Alexander Chancellor

Long life: Meeting Pavarotti’s horse

Always on the lookout for new heart-wrenching tales of animal suffering, the press has seized upon the news that a great many British horse-riders are too fat for their mounts. In the quaint words of the Sunday Telegraph, this puts horses ‘at risk of several welfare conditions’, including back pain, lameness and general bad temper.  Research published in the Journal of Veterinary Behaviour had found that a third of all recreational riders weighed more than what their horses could comfortably carry. Ideally a horse should be about ten times heavier than its rider, experts said, but the growing obesity of the population meant that this often wasn’t so.

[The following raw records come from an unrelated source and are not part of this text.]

-- ==== Sys2Proof/Laws/State.lean ====
section
/-! SUPPORT. One lemma for each field and each named update of State and of Thread. -/

namespace Sys2Proof.Machine
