theorem isRun (i : Instr) (s : State) (h : isEvent i = false) (h1 : i ≠ .ill) (h2 : i ≠ .illParcel) (h3 : ∀ o, i ≠ .imx o) : IsRun i s := by
  cases i with
  | iadd o => exact execIadd_run o s
  | isub o => exact execIsub_run o s
  | imul o => exact execImul_run o s
  | imac o => exact execImac_run o s
  | iadd32 o => exact execIadd32_run o s
  | isub32 o => exact execIsub32_run o s
  | imul32 o => exact execImul32_run o s
  | imac32 o => exact execImac32_run o s
  | imulhS o => exact execImulhS_run o s
  | imulhN o => exact execImulhN_run o s
  | andOp o => exact execAndOp_run o s
  | orOp o => exact execOrOp_run o s
  | xorOp o => exact execXorOp_run o s
  | andn o => exact execAndn_run o s
  | shl o => exact execShl_run o s
  | shr o => exact execShr_run o s
  | asr o => exact execAsr_run o s
  | loop o => exact execLoop_run o s
  | iminS o => exact execIminS_run o s
  | imaxS o => exact execImaxS_run o s
  | iminN o => exact execIminN_run o s
  | imaxN o => exact execImaxN_run o s
  | fadd o => exact execFadd_run o s
  | fsub o => exact execFsub_run o s
  | fmul o => exact execFmul_run o s
  | ffma o => exact execFfma_run o s
  | fmin o => exact execFmin_run o s
  | fmax o => exact execFmax_run o s
  | dadd o => exact execDadd_run o s
  | dsub o => exact execDsub_run o s
  | dmul o => exact execDmul_run o s
  | dfma o => exact execDfma_run o s
  | dmin o => exact execDmin_run o s
  | dmax o => exact execDmax_run o s
  | hadd o => exact execHadd_run o s
  | hmul o => exact execHmul_run o s
  | hfma o => exact execHfma_run o s
  | badd o => exact execBadd_run o s
  | bmul o => exact execBmul_run o s
  | bfma o => exact execBfma_run o s
  | icmpS o => exact execIcmpS_run o s
  | icmpN o => exact execIcmpN_run o s
  | fcmp o => exact execFcmp_run o s
  | dcmp o => exact execDcmp_run o s
  | sel o => exact execSel_run o s
  | ld8 o => exact execLd8_run o s
  | ld16 o => exact execLd16_run o s
  | ld32 o => exact execLd32_run o s
  | ld64 o => exact execLd64_run o s
  | ld8S o => exact execLd8S_run o s
  | ld16S o => exact execLd16S_run o s
  | ld32S o => exact execLd32S_run o s
  | st8 o => exact execSt8_run o s
  | st16 o => exact execSt16_run o s
  | st32 o => exact execSt32_run o s
  | st64 o => exact execSt64_run o s
  | ldacq o => exact execLdacq_run o s
  | strel o => exact execStrel_run o s
  | atomAdd o => exact execAtomAdd_run o s
  | atomAnd o => exact execAtomAnd_run o s
  | atomOr o => exact execAtomOr_run o s
  | atomXor o => exact execAtomXor_run o s
  | atomMinS o => exact execAtomMinS_run o s
  | atomMaxS o => exact execAtomMaxS_run o s
  | atomMinN o => exact execAtomMinN_run o s
  | atomMaxN o => exact execAtomMaxN_run o s
  | atomXchg o => exact execAtomXchg_run o s
  | atomCas o => exact execAtomCas_run o s
  | atomFadd o => exact execAtomFadd_run o s
  | atomIncw o => exact execAtomIncw_run o s
  | atomCasPromote o => exact execAtomCasPromote_run o s
  | atomHacc o => exact execAtomHacc_run o s
  | br o => exact execBr_run o s
  | call o => exact execCall_run o s
  | imx o => exact absurd rfl (h3 o)
  | ill => exact absurd rfl h1
  | illParcel => exact absurd rfl h2
  | mov o => exact execMov_run o s
  | notOp o => exact execNotOp_run o s
  | negOp o => exact execNegOp_run o s
  | absOp o => exact execAbsOp_run o s
  | popc o => exact execPopc_run o s
  | clz o => exact execClz_run o s
  | ctz o => exact execCtz_run o s
  | brev o => exact execBrev_run o s
  | bswap o => exact execBswap_run o s
  | sx8 o => exact execSx8_run o s
  | sx16 o => exact execSx16_run o s
  | sx32 o => exact execSx32_run o s
  | zx8 o => exact execZx8_run o s
  | zx16 o => exact execZx16_run o s
  | zx32 o => exact execZx32_run o s
  | movs o => exact execMovs_run o s
  | urd o => exact execUrd_run o s
  | uwr o => exact execUwr_run o s
  | fneg o => exact execFneg_run o s
  | fabs o => exact execFabs_run o s
  | dneg o => exact execDneg_run o s
  | dabs o => exact execDabs_run o s
  | frcp o => exact execFrcp_run o s
  | frsq o => exact execFrsq_run o s
  | fsqrt o => exact execFsqrt_run o s
  | fex2 o => exact execFex2_run o s
  | flg2 o => exact execFlg2_run o s
  | drcp o => exact execDrcp_run o s
  | dsqrt o => exact execDsqrt_run o s
  | drsq o => exact execDrsq_run o s
  | fscale o => exact execFscale_run o s
  | dscale o => exact execDscale_run o s
  | fxpn o => exact execFxpn_run o s
  | dxpn o => exact execDxpn_run o s
  | ex2s o => exact execEx2s_run o s
  | frintRn o => exact execFrintRn_run o s
  | frintRz o => exact execFrintRz_run o s
  | frintRm o => exact execFrintRm_run o s
  | frintRp o => exact execFrintRp_run o s
  | drintRn o => exact execDrintRn_run o s
  | drintRz o => exact execDrintRz_run o s
  | drintRm o => exact execDrintRm_run o s
  | drintRp o => exact execDrintRp_run o s
  | cvtF64F32 o => exact execCvtF64F32_run o s
  | cvtF32F64 o => exact execCvtF32F64_run o s
  | cvtF16F32 o => exact execCvtF16F32_run o s
  | cvtBf16F32 o => exact execCvtBf16F32_run o s
  | cvtF32F16 o => exact execCvtF32F16_run o s
  | cvtF32Bf16 o => exact execCvtF32Bf16_run o s
  | cvtF32S64 o => exact execCvtF32S64_run o s
  | cvtF32N64 o => exact execCvtF32N64_run o s
  | cvtF64S64 o => exact execCvtF64S64_run o s
  | cvtF64N64 o => exact execCvtF64N64_run o s
  | cvtS32F32 o => exact execCvtS32F32_run o s
  | cvtN32F32 o => exact execCvtN32F32_run o s
  | cvtS64F32 o => exact execCvtS64F32_run o s
  | cvtN64F32 o => exact execCvtN64F32_run o s
  | cvtS32F64 o => exact execCvtS32F64_run o s
  | cvtN32F64 o => exact execCvtN32F64_run o s
  | cvtS64F64 o => exact execCvtS64F64_run o s
  | cvtN64F64 o => exact execCvtN64F64_run o s
  | elect o => exact execElect_run o s
  | vany o => exact execVany_run o s
  | vall o => exact execVall_run o s
  | vbal o => exact execVbal_run o s
  | shfi o => exact execShfi_run o s
  | shfa o => exact execShfa_run o s
  | shfb o => exact execShfb_run o s
  | shfx o => exact execShfx_run o s
  | radd o => exact execRadd_run o s
  | rminS o => exact execRminS_run o s
  | rmaxS o => exact execRmaxS_run o s
  | rfadd o => exact execRfadd_run o s
  | rdadd o => exact execRdadd_run o s
  | scan o => exact execScan_run o s
  | matchOp o => exact execMatchOp_run o s
  | gpart o => exact execGpart_run o s
  | nop o => exact execNop_run o s
  | exit o => exact execExit_run o s
  | brk o => exact execBrk_run o s
  | trap o => exact execTrap_run o s
  | yield o => exact execYield_run o s
  | rgn o => exact execRgn_run o s
  | bnd o => exact execBnd_run o s
  | fenceGrp o => exact execFenceGrp_run o s
  | fenceCore o => exact execFenceCore_run o s
  | fenceDie o => exact execFenceDie_run o s
  | fenceDev o => exact execFenceDev_run o s
  | fenceSys o => exact execFenceSys_run o s
  | ofence o => exact execOfence_run o s
  | barArr o => exact execBarArr_run o s
  | barWait o => exact execBarWait_run o s
  | barSync o => exact execBarSync_run o s
  | barInit o => exact execBarInit_run o s
  | wait o => exact execWait_run o s
  | cpy o => exact execCpy_run o s
  | gath o => exact execGath_run o s
  | mxl o => exact execMxl_run o s
  | ores o => exact execOres_run o s
  | orls o => exact execOrls_run o s
  | strm o => exact execStrm_run o s
  | jmpi o => exact execJmpi_run o s
  | calli o => exact execCalli_run o s
  | ret o => exact execRet_run o s
  | icinv o => exact execIcinv_run o s
  | launch o => exact execLaunch_run o s
  | cancel o => exact execCancel_run o s
  | specCommit o => exact execSpecCommit_run o s
  | specDiscard o => exact execSpecDiscard_run o s
  | dbgHalt o => exact execDbgHalt_run o s
  | dbgResume o => exact execDbgResume_run o s
  | dbgStep o => exact execDbgStep_run o s
  | dbgSetmask o => exact execDbgSetmask_run o s
  | dbgWset o => exact execDbgWset_run o s
  | dbgWclr o => exact execDbgWclr_run o s
  | dbgStatus o => exact execDbgStatus_run o s
  | dbgReadreg o => exact execDbgReadreg_run o s
  | dbgBpset o => exact execDbgBpset_run o s
  | dbgBpclr o => exact execDbgBpclr_run o s
  | movCompact o => exact execMovCompact_run o s
  | iaddCompact o => exact execIaddCompact_run o s
  | isubCompact o => exact execIsubCompact_run o s
  | iadd32Compact o => exact execIadd32Compact_run o s
  | iaddi o => exact execIaddi_run o s
  | andCompact o => exact execAndCompact_run o s
  | orCompact o => exact execOrCompact_run o s
  | xorCompact o => exact execXorCompact_run o s
  | shli o => exact execShli_run o s
  | shri o => exact execShri_run o s
  | faddCompact o => exact execFaddCompact_run o s
  | fsubCompact o => exact execFsubCompact_run o s
  | fmulCompact o => exact execFmulCompact_run o s
  | fmaxCompact o => exact execFmaxCompact_run o s
  | daddCompact o => exact execDaddCompact_run o s
  | dmulCompact o => exact execDmulCompact_run o s
  | censusRound _ _ => exact Bool.noConfusion (show true = false from h)
  | gangSeat _ _ => exact Bool.noConfusion (show true = false from h)
  | gangUnseat _ _ _ => exact Bool.noConfusion (show true = false from h)
  | quantumDue _ _ _ => exact Bool.noConfusion (show true = false from h)
  | yieldHoldEnd _ => exact Bool.noConfusion (show true = false from h)
  | deprioritisationEnd _ => exact Bool.noConfusion (show true = false from h)
  | prefetchFill _ => exact Bool.noConfusion (show true = false from h)
  | parkConditionHolds _ => exact Bool.noConfusion (show true = false from h)
  | loadReply _ _ => exact Bool.noConfusion (show true = false from h)
  | storePerform _ _ => exact Bool.noConfusion (show true = false from h)
  | collectorSend _ _ => exact Bool.noConfusion (show true = false from h)
  | errorResponse _ _ => exact Bool.noConfusion (show true = false from h)
  | waitRecheck _ => exact Bool.noConfusion (show true = false from h)
  | streamPrefetch _ _ => exact Bool.noConfusion (show true = false from h)
  | streamOutDrain _ _ => exact Bool.noConfusion (show true = false from h)
  | engineQueueAccept _ _ => exact Bool.noConfusion (show true = false from h)
  | copyRowTransfer _ _ _ => exact Bool.noConfusion (show true = false from h)
  | gatherElement _ _ _ => exact Bool.noConfusion (show true = false from h)
  | probePass _ _ => exact Bool.noConfusion (show true = false from h)
  | engineOpEnd _ _ => exact Bool.noConfusion (show true = false from h)
  | watchdogTimeout _ _ => exact Bool.noConfusion (show true = false from h)
  | matrixQueueAccept _ => exact Bool.noConfusion (show true = false from h)
  | jobEnterContext _ => exact Bool.noConfusion (show true = false from h)
  | blockStep _ => exact Bool.noConfusion (show true = false from h)
  | jobEnd _ _ => exact Bool.noConfusion (show true = false from h)
  | handleReturn _ _ => exact Bool.noConfusion (show true = false from h)
  | allocationRelease _ => exact Bool.noConfusion (show true = false from h)
  | fqReplyResolve _ => exact Bool.noConfusion (show true = false from h)
  | fqReplyRefuse _ => exact Bool.noConfusion (show true = false from h)
  | fqLimitExpiry _ => exact Bool.noConfusion (show true = false from h)
  | fqTailWrite _ => exact Bool.noConfusion (show true = false from h)
  | fqBaseWrite _ => exact Bool.noConfusion (show true = false from h)
  | fqSizeWrite _ => exact Bool.noConfusion (show true = false from h)
  | xinvStart _ => exact Bool.noConfusion (show true = false from h)
  | xinvDone => exact Bool.noConfusion (show true = false from h)
  | sliceSizeChange _ _ => exact Bool.noConfusion (show true = false from h)
  | chTailWrite _ _ => exact Bool.noConfusion (show true = false from h)
  | chCtlRestart _ _ => exact Bool.noConfusion (show true = false from h)
  | jobEntry _ => exact Bool.noConfusion (show true = false from h)
  | graphEntry _ => exact Bool.noConfusion (show true = false from h)
  | launchEntry _ => exact Bool.noConfusion (show true = false from h)
  | phaseEntry _ => exact Bool.noConfusion (show true = false from h)
  | waitcEntry _ => exact Bool.noConfusion (show true = false from h)
  | endEntry _ => exact Bool.noConfusion (show true = false from h)
  | specEntryCommit _ => exact Bool.noConfusion (show true = false from h)
  | specEntryDiscard _ => exact Bool.noConfusion (show true = false from h)
  | chainEntryRetire _ => exact Bool.noConfusion (show true = false from h)
  | unitStart _ _ => exact Bool.noConfusion (show true = false from h)
  | levelComplete _ _ => exact Bool.noConfusion (show true = false from h)
  | preemption _ => exact Bool.noConfusion (show true = false from h)
  | resumption _ => exact Bool.noConfusion (show true = false from h)
  | hostApertureWrite _ _ => exact Bool.noConfusion (show true = false from h)
  | hostApertureRead _ _ => exact Bool.noConfusion (show true = false from h)
  | flitReceive _ _ => exact Bool.noConfusion (show true = false from h)
  | linkAckTimeout _ => exact Bool.noConfusion (show true = false from h)
  | linkTrainingDone _ _ _ => exact Bool.noConfusion (show true = false from h)
  | linkTakeDown _ => exact Bool.noConfusion (show true = false from h)
  | linkAllowTrain _ => exact Bool.noConfusion (show true = false from h)
  | routeWrite _ _ => exact Bool.noConfusion (show true = false from h)
  | epEventClear _ => exact Bool.noConfusion (show true = false from h)
  | islandReset _ => exact Bool.noConfusion (show true = false from h)
  | mgmtResetComputeDie _ => exact Bool.noConfusion (show true = false from h)
  | mgmtResetBaseDie _ => exact Bool.noConfusion (show true = false from h)
  | mgmtResetHub _ => exact Bool.noConfusion (show true = false from h)
  | resetSequenceComplete => exact Bool.noConfusion (show true = false from h)
  | dmapWrite _ => exact Bool.noConfusion (show true = false from h)
  | dieHeartbeatMiss _ => exact Bool.noConfusion (show true = false from h)
  | dieInternalError _ => exact Bool.noConfusion (show true = false from h)
  | spareSelfTestDone _ => exact Bool.noConfusion (show true = false from h)
  | lostUnitRerun _ => exact Bool.noConfusion (show true = false from h)
  | aperBaseWrite _ => exact Bool.noConfusion (show true = false from h)
  | pwrClWrite _ _ => exact Bool.noConfusion (show true = false from h)
  | ratioChangeComplete _ => exact Bool.noConfusion (show true = false from h)
  | powerLimitStep _ _ => exact Bool.noConfusion (show true = false from h)
  | droopDetect _ => exact Bool.noConfusion (show true = false from h)
  | droopRecover _ => exact Bool.noConfusion (show true = false from h)
  | holdStart _ => exact Bool.noConfusion (show true = false from h)
  | holdEnd _ => exact Bool.noConfusion (show true = false from h)
  | tmrAlign _ => exact Bool.noConfusion (show true = false from h)
  | powerOnReset => exact Bool.noConfusion (show true = false from h)
  | monitorSample _ _ => exact Bool.noConfusion (show true = false from h)
  | monitorClr _ => exact Bool.noConfusion (show true = false from h)
  | errorLogClear _ => exact Bool.noConfusion (show true = false from h)
  | managementLogClear => exact Bool.noConfusion (show true = false from h)
  | attest _ _ => exact Bool.noConfusion (show true = false from h)
  | loadImage _ _ => exact Bool.noConfusion (show true = false from h)
  | readMeas _ _ => exact Bool.noConfusion (show true = false from h)
  | mailboxCompletion => exact Bool.noConfusion (show true = false from h)
  | bar0BadAccess _ => exact Bool.noConfusion (show true = false from h)
  | registerWrite _ _ _ => exact Bool.noConfusion (show true = false from h)
  | cancellationTakesEffect _ => exact Bool.noConfusion (show true = false from h)
  | sequencerCounterReread _ => exact Bool.noConfusion (show true = false from h)
  | zeroLengthReadCompletion => exact Bool.noConfusion (show true = false from h)
  | bar2Resize _ => exact Bool.noConfusion (show true = false from h)
  | unknownCommandCode _ _ => exact Bool.noConfusion (show true = false from h)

I can be as obese as I like because I don’t ride. I’ve been frightened of horses ever since, as a young child, I was put on a horse by my elder sisters who then struck it hard on its bottom to make it gallop. But I live in a very horsey county, Northamptonshire, where it is rare to go out anywhere in the car without passing young riders primly exercising their mounts. They annoy me because they look so pleased with themselves. They don’t pay any road tax, but this doesn’t stop them feeling that the road somehow belongs to them and that motorists are only there on sufferance. However, I have never seen any horse struggling under its human burden. It’s not that Northamptonshire lacks overweight people, quite the contrary; but its riders seem on the whole to be a trim and healthy lot.

I am suspicious of this scare because it is just the kind of thing that you would expect our health enforcers to come up with. If we don’t like being told how to live our lives and are unmoved by statistics showing how much money our bad habits are costing the National Health Service, they try to shame us into changing our ways by telling us that we are also harming others.